To generate PSSM profiles for protein sequences, the helper function *create_pssm_profile* can be used. However, before using the function, the steps mentioned below must be followed.

- Download a blast database: For eg. uniref50 database can be downloaded using this link 

    http://ftp.ebi.ac.uk/pub/databases/uniprot/uniref/uniref50/ 
    
    
- Download blast executables using this link preferably version 2.9.0. The psiblast program used to create the PSSM profiles will be downloaded as well along with makeblastdb program to be used in the next step

    https://ftp.ncbi.nlm.nih.gov/blast/executables/blast+/
    
    
- Make a local blast database using uniref50 fasta file and the blast executable (makeblastdb). The following command can be used for that purpose.

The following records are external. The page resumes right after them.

/-! ## Mate pairs (chapter 14) -/

/-- R396, R397, R398, R399, R410 (Table 14-2): the interlock. A claim waits while MATE_ACT_IN is low; against a claim of the mate side 1
withdraws and side 0 insists; the grant comes when the timer expires, and in TAKING makes the device active under the next epoch,
its transmit sequences 2^20 ahead of what it has followed, or of its own where that is higher (the model's choice: log entry
110). A grant that is let go is over after the release time. -/
def Obligations.InterlockGrantsTheLine : Prop :=
  ∀ s : State,
    (s.pads.mateActIn = false → Completes (.mateActInChange true) s fun u => u.pads.mateActIn = true
      ∧ (s.mte.lock = .claim → s.pads.mateSide = true → u.mte.lock = .off ∧ u.pads.mateActOut = false
        ∧ u.mte.st = if s.mte.st = .taking then .standby else s.mte.st)
      ∧ (s.mte.lock = .claim → s.pads.mateSide = false → u.mte = { s.mte with timer := false } ∧ u.pads.mateActOut = s.pads.mateActOut)
      ∧ (s.mte.lock = .granted → s.pads.mateSide = true → u.mte = { s.mte with lock := .off, timer := false } ∧ u.pads.mateActOut = false)
      ∧ (s.mte.lock = .granted → s.pads.mateSide = false →
        u.mte = { s.mte with lock := .claim, timer := false } ∧ u.pads.mateActOut = s.pads.mateActOut))
    ∧ (s.pads.mateActIn = true → Completes (.mateActInChange false) s fun u => u.pads.mateActIn = false
      ∧ (s.mte.lock = .claim → u.mte.lock = .claim ∧ u.mte.timer = true)
      ∧ (s.mte.lock = .off → s.claims = true → u.mte.lock = .claim ∧ u.mte.timer = true ∧ u.pads.mateActOut = true))
    ∧ (s.mte.lock = .claim → s.mte.timer = true → s.pads.mateActIn = false → Completes .claimTimerExpire s fun u =>
      (s.mte.st ≠ .taking → u.mte.lock = .granted ∧ u.mte.timer = false ∧ u.mte.epoch = s.mte.epoch)
      ∧ (s.mte.st = .taking → u.mte.st = .active ∧ u.mte.epoch = s.mte.epoch + 1
        ∧ (s.felt.inbox = [] → s.mte.held = [] → ∀ m k, (s.lci m).current = some k →
          let n := max s.mte.follow[m].seq (s.lkn m k).seq + 2 ^ 20
          (n ≤ 2 ^ 48 → (u.lkn m k).seq = n) ∧ (2 ^ 48 < n → (u.lkn m k).tx = .done))))
    ∧ (s.mte.lock = .releasing → Completes .releasingExpire s fun u => (u.mte.lock = .off ∨ u.mte.lock = .claim)
      ∧ (s.mte.st ≠ .standby → (u.mte.lock = .claim ↔ s.claims = true ∧ s.pads.mateActIn = false)
        ∧ u.pads.mateActOut = (s.claims && !s.pads.mateActIn)))

/-- R396, R404, R409, R411, R412, R417 (Tables 14-4 and 14-8): what software, the self-tests and the feeds do to the mate logic. ACT_REQ asks
for the line and gives it up; EN pairs, and goes to UNPAIRED; SWITCH releases the line to a ready mate only; a self-test that fails
releases it where fail-over is enabled; the line is reclaimed where that is allowed. -/
def Obligations.MateIsCommanded : Prop :=
  ∀ s : State,
    let fails := fun (u : State) => u.mte.selftestOk = false ∧ u.mte.testFailed = true
      ∧ (s.mte.st = .active → s.bit (Reg.mte 0) 2 = true → s.peerReady = true → u.mte.st = .released
        ∧ u.mte.cause = if s.mte.diverged = true ∨ s.mte.peerHealth.getLsbD 8 = true then 3 else 1)
    (s.feltLive = true →
      (∀ v : Bool, Completes (.actReqWrite v) s fun u => u.regs = (s.setBit (Reg.mte 0) 1 v).regs
        ∧ (v = false → s.mte.st = .active → u.mte.st = .released ∧ u.mte.cause = 7)
        ∧ (v = false → s.mte.st = .taking → s.canonical = true → u.mte.st = .standby)
        ∧ (v = true → s.mte.st = .unpaired → s.mte.lock = .off → s.pads.mateActIn = false → s.canonical = true →
          u.mte.lock = .claim ∧ u.pads.mateActOut = true))
      ∧ Completes (.mteEnWrite false) s (fun u => u.regs = (s.setBit (Reg.mte 0) 0 false).regs ∧ u.mte.st = .unpaired ∧ u.mte.key = none)
      ∧ Completes (.mteEnWrite true) s (fun u => u.regs = (s.setBit (Reg.mte 0) 0).regs
        ∧ (s.canonical = true → s.mte.st = .unpaired → s.felt.up = true → s.mte.nonce = none → s.mte.nonceWait = false →
          s.rng.st ≠ .failed → u.mte.st = .pairing))
      ∧ Completes .mateSwitch s (fun u => (s.mte.st ≠ .active → u.mte.cmdStatus = 2)
        ∧ (s.mte.st = .active → s.peerReady = false → u.mte = { s.mte with cmdStatus := 1 })
        ∧ (s.mte.st = .active → s.peerReady = true → u.mte.cmdStatus = 0 ∧ u.mte.st = .released ∧ u.mte.cause = 6))
      ∧ Completes .mateClrDiverged s (fun u => u.mte.diverged = false ∧ u.mte.cmdStatus = 0 ∧ ∀ m : Fin 4, u.mte.follow[m].mism = 0)
      ∧ Completes .mateSelftest s (fun u => u.mte.selftesting = true ∧ u.mte.passByCmd = true ∧ u.mte.cmdStatus = 0)
      ∧ Completes .selftestFailure s fails
      ∧ (s.mte.silent = false → s.mte.heardAt ≠ some s.now → Completes .peerSilent s fun u => u.mte.silent = true))
    ∧ (s.mte.selftesting = true → Completes (.selftestPassDone false) s (fun u => u.mte.selftesting = false ∧ fails u)
      ∧ Completes (.selftestPassDone true) s fun u => u.mte.selftesting = false
        ∧ u.mte.selftestOk = (s.mte.selftestOk || s.mte.passByCmd) ∧ u.mte.testFailed = false
        ∧ u.mte.passSinceSync = true ∧ (s.mte.st = .sync → s.mte.synced = true → u.mte.st = .standby ∨ u.mte.st = .taking))
    ∧ (s.mte.st = .released → s.pads.mateActIn = false → s.bit (Reg.mte 0) 3 = true → s.mte.cause ≠ 1 →
      Completes .reclaimTimerExpire s fun u => u.mte.st = .taking ∧ u.mte.cause = 8)
    ∧ (s.mte.fresh = true → s.mte.freshAt ≠ some s.now → Completes .freshExpire s fun u => u.mte.fresh = false)
    ∧ (s.mgmtLive = true →
      (s.mte.aGood = true → Completes (.vsecFeedLost false) s fun u => u.mte.aGood = false ∧ u.regs = (s.setBit (Reg.mte 0x18) 2).regs)
      ∧ (s.mte.bGood = true → Completes (.vsecFeedLost true) s fun u => u.mte.bGood = false ∧ u.regs = (s.setBit (Reg.mte 0x18) 3).regs)
      ∧ (s.mte.aGood = false → Completes (.vsecFeedGood false) s fun u => u.mte.aGood = true ∧ u.regs = s.regs)
      ∧ (s.mte.bGood = false → Completes (.vsecFeedGood true) s fun u => u.mte.bGood = true ∧ u.regs = s.regs))

/-- R402, R403, R404, R412 (Tables 14-3 and 14-4): sessions and roles. A HELLO of the other side and a version in common gives the session
key; CONFIRM makes one device active, under an epoch above both, and the other its follower; a HELLO or CONFIRM that does not fit
ends the pairing with its error. A RELEASE is taken up by a ready standby; a REQ releases the line where fail-over is enabled. -/
def Obligations.MatesPair : Prop :=
  ∀ (s w : State) (f : FeltIn),
    (s.feltHead 1 = some (f, w) → s.mte.nonce.isSome = true → s.kstClosed = false →
      let peer := slice f.body 12 24
      let side := decide (f.u 2 1 ≠ 0)
      let bad := min 1 (f.u 1 1) < max 1 (f.u 0 1)
      Completes .feltHello s fun u => u.mte.peerNonce = some peer
        ∧ (side = s.pads.mateSide → u.mte.pairErr = 2)
        ∧ (side ≠ s.pads.mateSide → bad → u.mte.pairErr = 1)
        ∧ (side ≠ s.pads.mateSide → ¬ bad → s.pairSlotOk = false → u.mte.pairErr = 4)
        ∧ (side ≠ s.pads.mateSide → ¬ bad → s.pairSlotOk = true → u.mte.ver = 1
          ∧ u.mte.key = some (kdf (s.slot (s.fld (Reg.mte 0x10) 0 11)).key labelMate (s.sessionCtx peer) 256)))
    ∧ (s.feltHead 2 = some (f, w) →
      let fits := f.u 0 1 = s.mte.ver ∧ some (slice f.body 4 24) = s.mte.nonce
      let leads := s.mte.lock = .granted ∨ (s.mte.peerGrant = false ∧ s.pads.mateSide = false)
      Completes .feltConfirm s fun u =>
        (¬ fits → u.mte.pairErr = 3 ∧ (s.mte.st = .pairing → u.mte.st = .unpaired ∧ u.mte.key = none))
        ∧ (fits → u.mte.confirmed = true)
        ∧ (fits → s.mte.st = .pairing → leads → u.mte.st = .active
          ∧ u.mte.epoch = BitVec.ofNat 32 (max s.mte.epoch.toNat s.mte.peerEpoch.toNat + 1))
        ∧ (fits → s.mte.st = .pairing → ¬ leads → u.mte.st = .sync ∧ u.mte.epoch = f.epoch ∧ u.mte.tko = s.mte.peerTko
          ∧ u.mte.synced = false ∧ u.mte.snaps = 0))
    ∧ (s.feltHead 0x30 = some (f, w) → Completes .feltHealth s fun u => u.mte.peerHealth = BitVec.ofNat 32 (f.u 0 4)
      ∧ (s.mte.st = .active → s.bit (Reg.mte 0) 2 = true → s.hardFault = true → (BitVec.ofNat 32 (f.u 0 4)).getLsbD 0 = true →
        u.mte.st = .released ∧ u.mte.cause = 1)
      ∧ (s.mte.st = .active → s.bit (Reg.mte 0) 2 = true → s.hardFault = false → (BitVec.ofNat 32 (f.u 0 4)).getLsbD 8 = true →
        s.mte.peerHealth.getLsbD 8 = false → (BitVec.ofNat 32 (f.u 0 4)).getLsbD 0 = false →
        u.mte.selftesting = true ∧ u.regs = (s.setBit (Reg.mte 4) 12).regs))
    ∧ (s.feltHead 0x40 = some (f, w) → Completes .feltReq s fun u =>
      (s.mte.st = .active → s.bit (Reg.mte 0) 2 = true → s.peerReady = true → u.mte.st = .released)
      ∧ (s.mte.st = .active → s.bit (Reg.mte 0) 2 = true → s.peerReady = false → u.mte = s.mte ∧ u.regs = (s.setBit (Reg.mte 4) 12).regs)
      ∧ (s.mte.st = .active → s.bit (Reg.mte 0) 2 = false → u.mte = s.mte ∧ u.regs = s.regs))
    ∧ (s.feltHead 0x41 = some (f, w) → Completes .feltRelease s fun u =>
      (s.mte.st = .standby → s.mateReady = true → u.mte.st = .taking)
      ∧ u.mte.epoch = if (f.epoch - s.mte.epoch).toNat < 2 ^ 31 then f.epoch else s.mte.epoch)
    ∧ (s.feltHead 0x7F = some (f, w) → s.felt.up = true → s.mte.key.isSome = true → Completes .feltStale s fun u =>
      (s.mte.st = .active → u.mte.fseqTx = s.mte.fseqTx + s.snapItems.length + 1)
      ∧ (s.mte.st ≠ .active → s.feltSends = true → Out.felt (s.mte.frame s.pads.mateSide 0x30 (beBytes 4 s.healthWord)) ∈ u.out))

/-- R406, R407, R408, R409, R410: how a follower keeps up. The bulk copy replaces what it held, and is whole where no block is missing; a
change is applied where it comes in order, repeated ones are not applied, and after a gap the copy starts again; digests move the
followed framer on, and MISM_N that differ in a row are DIVERGED; the time bases are set to the active's. DACK releases completion records at the active. -/
def Obligations.FollowersKeepUp : Prop :=
  (∀ (s : State) (b : Bytes), let m : Fin 4 := ⟨beNat (slice b 0 1) % 4, by omega⟩
    let lsc := BitVec.ofNat 32 (beNat (slice b 4 4))
    ((s.takeDigest b).line m).lsc = lsc + 1 ∧ (s.takeDigest b).mte.follow[m].valid = true ∧ (s.takeDigest b).mte.follow[m].lsc = lsc)
  ∧ (∀ (s : State) (m : Fin 4) (a b : RxRec), a.accepted = true → b.accepted = true → let v := s.judgeDig m a b
    let n := s.mte.follow[m].mism + 1
    (a.dig = b.dig → v.mte.follow[m].mism = 0 ∧ v.mte.diverged = s.mte.diverged)
    ∧ (a.dig ≠ b.dig → v.mte.follow[m].mism = n ∧ v.mte.diverged = (s.mte.diverged || decide (s.fld (Reg.mte 0) 12 4 ≤ n))))
  ∧ ∀ (s w : State) (f : FeltIn),
    (s.feltHead 0x10 = some (f, w) → let n := BitVec.ofNat 32 (f.u 0 4)
      let x := (w.adoptEpoch f.epoch).modMte fun y => { y with rxDseq := n }
      let follows := s.mte.st = .sync ∨ s.mte.st = .standby ∨ s.mte.st = .taking
      Completes .feltDelta s fun u =>
        (follows → n = s.mte.rxDseq + 1 → u.mte.rxDseq = n ∧ ∀ d, Config.decodeDelta (f.body.drop 4) = some (none, d) →
          u.mills = (x.applyDelta d).mills ∧ u.trib = (x.applyDelta d).trib ∧ u.sa = (x.applyDelta d).sa ∧ u.sc = (x.applyDelta d).sc)
        ∧ (follows → n ≠ s.mte.rxDseq + 1 → (s.mte.rxDseq - n).toNat < 2 ^ 31 → u.mills = s.mills ∧ u.mte.rxDseq = s.mte.rxDseq)
        ∧ (follows → s.mte.st ≠ .taking → n ≠ s.mte.rxDseq + 1 → 2 ^ 31 ≤ (s.mte.rxDseq - n).toNat →
          u.mte.st = .sync ∧ u.mte.snaps = 0 ∧ u.mte.synced = false)
        ∧ (¬ follows → u.mills = s.mills ∧ u.mte = s.mte))
    ∧ (s.feltHead 0x11 = some (f, w) → Completes .feltSnap s fun u =>
      (s.mte.st = .sync ∨ s.mte.st = .released → u.mte.st = .sync ∧ u.mte.rxDseq = BitVec.ofNat 32 (f.u 0 4)
        ∧ u.mte.snaps = (if s.mte.st = .released then 0 else s.mte.snaps) + 1)
      ∧ (s.mte.st ≠ .sync → s.mte.st ≠ .released → u.mills = s.mills))
    ∧ (s.feltHead 0x12 = some (f, w) → s.mte.st = .sync → Completes .feltSnapEnd s fun u =>
      (s.mte.snaps = f.u 4 4 → u.mte.synced = true ∧ (s.mte.passSinceSync = false → u.mte.st = .sync)
        ∧ (s.mte.passSinceSync = true → u.mte.st = .standby ∨ u.mte.st = .taking))
      ∧ (s.mte.snaps ≠ f.u 4 4 → u.mte.st = .sync ∧ u.mte.synced = false ∧ u.mte.snaps = 0))
    ∧ (s.feltHead 0x13 = some (f, w) → let n := BitVec.ofNat 32 (f.u 0 4)
      Completes .feltDack s fun u => u.mte.dacked = if (n - s.mte.dacked).toNat < 2 ^ 31 then n else s.mte.dacked)
    ∧ (s.feltHead 0x20 = some (f, w) → s.mte.st = .sync ∨ s.mte.st = .standby ∨ s.mte.st = .taking → Completes .feltDigest s fun u =>
      let z := (chunksOf 32 f.body).foldl State.takeDigest w
      u.mills = z.mills ∧ u.mte = z.mateLook.mte)
    ∧ (s.feltHead 0x21 = some (f, w) → s.mte.st = .sync ∨ s.mte.st = .standby ∨ s.mte.st = .taking → Completes .feltCkpt s fun u =>
      let z := (chunksOf 12 f.body).foldl State.takeCkpt w
      u.mills = z.mills ∧ u.mem = z.mem)
    ∧ (s.feltHead 0x31 = some (f, w) → s.mte.st = .standby → s.mte.hbVals.length = 8 → Completes .feltTime s fun u => ∀ b : Fin 8,
      let bs := slice f.body (16 * b.val) 16
      let there := (beNat (slice bs 10 6) * 1000000000 + beNat (slice bs 6 4)) * nsU
      (((u.tbAt b).val : Nat) : Int) = if byteAt bs 0 ≠ 0 ∧ s.tbRun b = true then
        (((s.tbAt b).val : Int) + (((there : Nat) : Int) + s.mte.feltDelay * 4 * nsU - s.mte.hbVals.getD b.val 0)) % (tbWrap : Int)
        else ((s.tbAt b).val : Int))
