-- ==== Sys2Proof/Laws/OnlyCurator.lean ====
section
/-! SUPPORT. What each operation of Machine/Curator.lean may change. -/

set_option linter.unusedTactic false
set_option linter.unreachableTactic false
set_option linter.unusedVariables false
set_option linter.unusedSimpArgs false

namespace Sys2Proof.Machine

variable {ps : List Area} {a s : State}

theorem State.record_only (h : Only ps a s) (x1 x2) (hs : sub [.counts, .cur] ps = true) : Only ps a (State.record s x1 x2) := by
  unfold State.record
  try dsimp only
  repeat' first
    | with_reducible assumption
    | with_reducible refine State.countDev_only ?_ _ _ _ _ (sub_of rfl hs)
    | with_reducible refine State.modRing_only ?_ _ _ (sub_of rfl hs)
    | with_reducible refine State.fixDev_only ?_ _ _ (sub_of rfl hs)
    | split
    | (with_reducible refine Only.foldl _ (fun _ _ _ => ?_) _ _ ?_)
    | ((with_reducible apply upd_only); rotate_left; iterate 39 (first | exact Or.inr (by with_reducible rfl) | exact Or.inl (mem_of_sub hs rfl) | exact Or.inl (sub_of rfl hs) | exact Or.inr rfl | exact Or.inr ⟨rfl, rfl⟩ | exact Or.inr ⟨rfl, rfl, rfl⟩))


theorem State.haltRing_only (h : Only ps a s) (x1 x2) (hs : sub [.counts, .evrQueue, .cur] ps = true) : Only ps a (State.haltRing s x1 x2) := by
  unfold State.haltRing
  try dsimp only
  repeat' first
    | with_reducible assumption
    | with_reducible refine State.happen_only ?_ _ _ _ _ _ (sub_of rfl hs)
    | with_reducible refine State.modRing_only ?_ _ _ (sub_of rfl hs)
    | split
    | (with_reducible refine Only.foldl _ (fun _ _ _ => ?_) _ _ ?_)
    | ((with_reducible apply upd_only); rotate_left; iterate 39 (first | exact Or.inr (by with_reducible rfl) | exact Or.inl (mem_of_sub hs rfl) | exact Or.inl (sub_of rfl hs) | exact Or.inr rfl | exact Or.inr ⟨rfl, rfl⟩ | exact Or.inr ⟨rfl, rfl, rfl⟩))


theorem State.drainOne_only (h : Only ps a s) (x1 x2 x3) (hs : sub [.counts, .evrQueue, .cur] ps = true) : Only ps a (State.drainOne s x1 x2 x3) := by
  unfold State.drainOne
  try dsimp only
  repeat' first
    | with_reducible assumption
    | with_reducible refine State.modEng_only ?_ _ _ (sub_of rfl hs)
    | with_reducible refine State.modRing_only ?_ _ _ (sub_of rfl hs)
    | with_reducible refine State.haltRing_only ?_ _ _ (sub_of rfl hs)
    | with_reducible refine State.record_only ?_ _ _ (sub_of rfl hs)
    | split
    | (with_reducible refine Only.foldl _ (fun _ _ _ => ?_) _ _ ?_)
    | ((with_reducible apply upd_only); rotate_left; iterate 39 (first | exact Or.inr (by with_reducible rfl) | exact Or.inl (mem_of_sub hs rfl) | exact Or.inl (sub_of rfl hs) | exact Or.inr rfl | exact Or.inr ⟨rfl, rfl⟩ | exact Or.inr ⟨rfl, rfl, rfl⟩))


theorem State.drain_only (h : Only ps a s) (x1 x2) (hs : sub [.counts, .evrQueue, .cur] ps = true) : Only ps a (State.drain s x1 x2) := by
  fun_induction State.drain s x1 x2 <;> try dsimp only
  repeat' first
    | with_reducible assumption
    | with_reducible refine State.drainOne_only ?_ _ _ _ (sub_of rfl hs)
    | with_reducible apply_assumption -exfalso -symm
    | split
    | (with_reducible refine Only.foldl _ (fun _ _ _ => ?_) _ _ ?_)
    | ((with_reducible apply upd_only); rotate_left; iterate 39 (first | exact Or.inr (by with_reducible rfl) | exact Or.inl (mem_of_sub hs rfl) | exact Or.inl (sub_of rfl hs) | exact Or.inr rfl | exact Or.inr ⟨rfl, rfl⟩ | exact Or.inr ⟨rfl, rfl, rfl⟩))


theorem State.drainAll_only (h : Only ps a s) (x1) (hs : sub [.counts, .evrQueue, .cur] ps = true) : Only ps a (State.drainAll s x1) := by
  unfold State.drainAll
  try dsimp only
  repeat' first
    | with_reducible assumption
    | with_reducible refine State.drain_only ?_ _ _ (sub_of rfl hs)
    | split
    | (with_reducible refine Only.foldl _ (fun _ _ _ => ?_) _ _ ?_)
    | ((with_reducible apply upd_only); rotate_left; iterate 39 (first | exact Or.inr (by with_reducible rfl) | exact Or.inl (mem_of_sub hs rfl) | exact Or.inl (sub_of rfl hs) | exact Or.inr rfl | exact Or.inr ⟨rfl, rfl⟩ | exact Or.inr ⟨rfl, rfl, rfl⟩))


theorem State.complete_only (h : Only ps a s) (x1 x2 x3 x4 x5 x6) (hs : sub [.counts, .evrQueue, .cur] ps = true) : Only ps a (State.complete s x1 x2 x3 x4 x5 x6) := by
  unfold State.complete
  try dsimp only
  repeat' first
    | with_reducible assumption
    | with_reducible refine State.modRing_only ?_ _ _ (sub_of rfl hs)
    | with_reducible refine State.modEng_only ?_ _ _ (sub_of rfl hs)
    | with_reducible refine State.drainAll_only ?_ _ (sub_of rfl hs)
    | with_reducible refine State.record_only ?_ _ _ (sub_of rfl hs)
    | split
    | (with_reducible refine Only.foldl _ (fun _ _ _ => ?_) _ _ ?_)
    | ((with_reducible apply upd_only); rotate_left; iterate 39 (first | exact Or.inr (by with_reducible rfl) | exact Or.inl (mem_of_sub hs rfl) | exact Or.inl (sub_of rfl hs) | exact Or.inr rfl | exact Or.inr ⟨rfl, rfl⟩ | exact Or.inr ⟨rfl, rfl, rfl⟩))


theorem State.pop_only (h : Only ps a s) (x1) (hs : sub [.cur] ps = true) : Only ps a (State.pop s x1) := by
  unfold State.pop
  try dsimp only
  repeat' first
    | with_reducible assumption
    | with_reducible refine State.modEng_only ?_ _ _ (sub_of rfl hs)
    | with_reducible refine State.modRing_only ?_ _ _ (sub_of rfl hs)
    | split
    | (with_reducible refine Only.foldl _ (fun _ _ _ => ?_) _ _ ?_)
    | ((with_reducible apply upd_only); rotate_left; iterate 39 (first | exact Or.inr (by with_reducible rfl) | exact Or.inl (mem_of_sub hs rfl) | exact Or.inl (sub_of rfl hs) | exact Or.inr rfl | exact Or.inr ⟨rfl, rfl⟩ | exact Or.inr ⟨rfl, rfl, rfl⟩))


theorem State.accept_only (h : Only ps a s) (x1) (hs : sub [.cur] ps = true) : Only ps a (State.accept s x1) := by
  unfold State.accept
  try dsimp only
  repeat' first
    | with_reducible assumption
    | with_reducible refine State.modEng_only ?_ _ _ (sub_of rfl hs)
    | split
    | (with_reducible refine Only.foldl _ (fun _ _ _ => ?_) _ _ ?_)
    | ((with_reducible apply upd_only); rotate_left; iterate 39 (first | exact Or.inr (by with_reducible rfl) | exact Or.inl (mem_of_sub hs rfl) | exact Or.inl (sub_of rfl hs) | exact Or.inr rfl | exact Or.inr ⟨rfl, rfl⟩ | exact Or.inr ⟨rfl, rfl, rfl⟩))


theorem State.applyNow_only (h : Only ps a s) (x1 x2 x3 x4) (hs : sub [.cur] ps = true) : Only ps a (State.applyNow s x1 x2 x3 x4) := by
  unfold State.applyNow
  try dsimp only
  repeat' first
    | with_reducible assumption
    | with_reducible refine State.modEng_only ?_ _ _ (sub_of rfl hs)
    | with_reducible refine State.accept_only ?_ _ (sub_of rfl hs)
    | split
    | (with_reducible refine Only.foldl _ (fun _ _ _ => ?_) _ _ ?_)
    | ((with_reducible apply upd_only); rotate_left; iterate 39 (first | exact Or.inr (by with_reducible rfl) | exact Or.inl (mem_of_sub hs rfl) | exact Or.inl (sub_of rfl hs) | exact Or.inr rfl | exact Or.inr ⟨rfl, rfl⟩ | exact Or.inr ⟨rfl, rfl, rfl⟩))


theorem State.issue_only (h : Only ps a s) (r : Rid) (mop : Nat) (op : Nat → Bool) (run : State → Desc → CmdRef → State)
    (hr : ∀ s d ref, Only ps a s → Only ps a (run s d ref)) (hs : sub [.counts, .evrQueue, .irq, .out, .cur] ps = true) :
    OnlyR ps a (s.issue r mop op run) := by
  unfold State.issue
  split
  · exact idle_only h
  · split
    · exact finish_only (State.drainAll_only (State.complete_only (State.pop_only h _ (sub_of rfl hs)) _ _ _ _ _ _ (sub_of rfl hs)) _ (sub_of rfl hs)) (sub_of rfl hs)
    · exact finish_only (State.drainAll_only (hr _ _ _ (State.pop_only h _ (sub_of rfl hs))) _ (sub_of rfl hs)) (sub_of rfl hs)

theorem State.doNow_only (h : Only ps a s) (chk : State → Fin 4 → Desc → Option Nat) (eff : State → Fin 4 → Desc → Eff) (d : Desc) (ref : CmdRef)
    (he : ∀ s k d, Only ps a s → Only ps a (eff s k d).s) (hs : sub [.counts, .evrQueue, .irq, .out, .cur] ps = true) :
    Only ps a (s.doNow chk eff d ref) := by
  unfold State.doNow
  split
  · exact State.complete_only h _ _ _ _ _ _ (sub_of rfl hs)
  · exact State.complete_only (he _ _ _ h) _ _ _ _ _ _ (sub_of rfl hs)

theorem State.doApply_only (h : Only ps a s) (chk : State → Fin 4 → Desc → Option Nat) (eff : State → Fin 4 → Desc → Eff) (d : Desc) (ref : CmdRef)
    (he : ∀ s k d, Only ps a s → Only ps a (eff s k d).s) (hs : sub [.counts, .evrQueue, .irq, .out, .cur] ps = true) :
    Only ps a (s.doApply chk eff d ref) := by
  unfold State.doApply
  split
  · exact State.complete_only h _ _ _ _ _ _ (sub_of rfl hs)
  · exact State.applyNow_only (he _ _ _ h) _ _ _ _ (sub_of rfl hs)

theorem State.ringMsix_only (h : Only ps a s) (x1) (hs : sub [.out, .irq, .counts] ps = true) : Only ps a (State.ringMsix s x1) := by
  unfold State.ringMsix
  try dsimp only
  repeat' first
    | with_reducible assumption
    | with_reducible refine State.countDev_only ?_ _ _ _ _ (sub_of rfl hs)
    | with_reducible refine State.msix_only ?_ _ (sub_of rfl hs)
    | split
    | (with_reducible refine Only.foldl _ (fun _ _ _ => ?_) _ _ ?_)
    | ((with_reducible apply upd_only); rotate_left; iterate 39 (first | exact Or.inr (by with_reducible rfl) | exact Or.inl (mem_of_sub hs rfl) | exact Or.inl (sub_of rfl hs) | exact Or.inr rfl | exact Or.inr ⟨rfl, rfl⟩ | exact Or.inr ⟨rfl, rfl, rfl⟩))


theorem State.hostWrite_only (h : Only ps a s) (x1 x2 x3) (hs : sub [.out] ps = true) : Only ps a (State.hostWrite s x1 x2 x3) := by
  unfold State.hostWrite
  try dsimp only
  repeat' first
    | with_reducible assumption
    | with_reducible refine State.emit_only ?_ _ (sub_of rfl hs)
    | split
    | (with_reducible refine Only.foldl _ (fun _ _ _ => ?_) _ _ ?_)
    | ((with_reducible apply upd_only); rotate_left; iterate 39 (first | exact Or.inr (by with_reducible rfl) | exact Or.inl (mem_of_sub hs rfl) | exact Or.inl (sub_of rfl hs) | exact Or.inr rfl | exact Or.inr ⟨rfl, rfl⟩ | exact Or.inr ⟨rfl, rfl, rfl⟩))


end Sys2Proof.Machine
end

    \$makeblastdb -in uniref50.fasta -dbtype prot -out uniref50
    
For further information, refer here: 

https://quickgrid.blogspot.com/2018/10/Python-Sub-Process-Local-Psi-Blast-PSSM-Generation-from-FASTA-in-Directory-using-Uniref50-Database-in-Pycharm.html


Once the above steps have been followed and there is an indexed blast database on your local machine, the *create_pssm_profile* function can be used. It requires the following arguments:

1. A comma separated protein sequence file where each line contains the name of the protein followed by its sequence separated by a comma.

2. The output directory where the user would like to store the pssm profiles.

3. The path of the psiblast program executable downloaded in step 2 described above.

4. The path of the indexed blast database directory created in step 3 described above.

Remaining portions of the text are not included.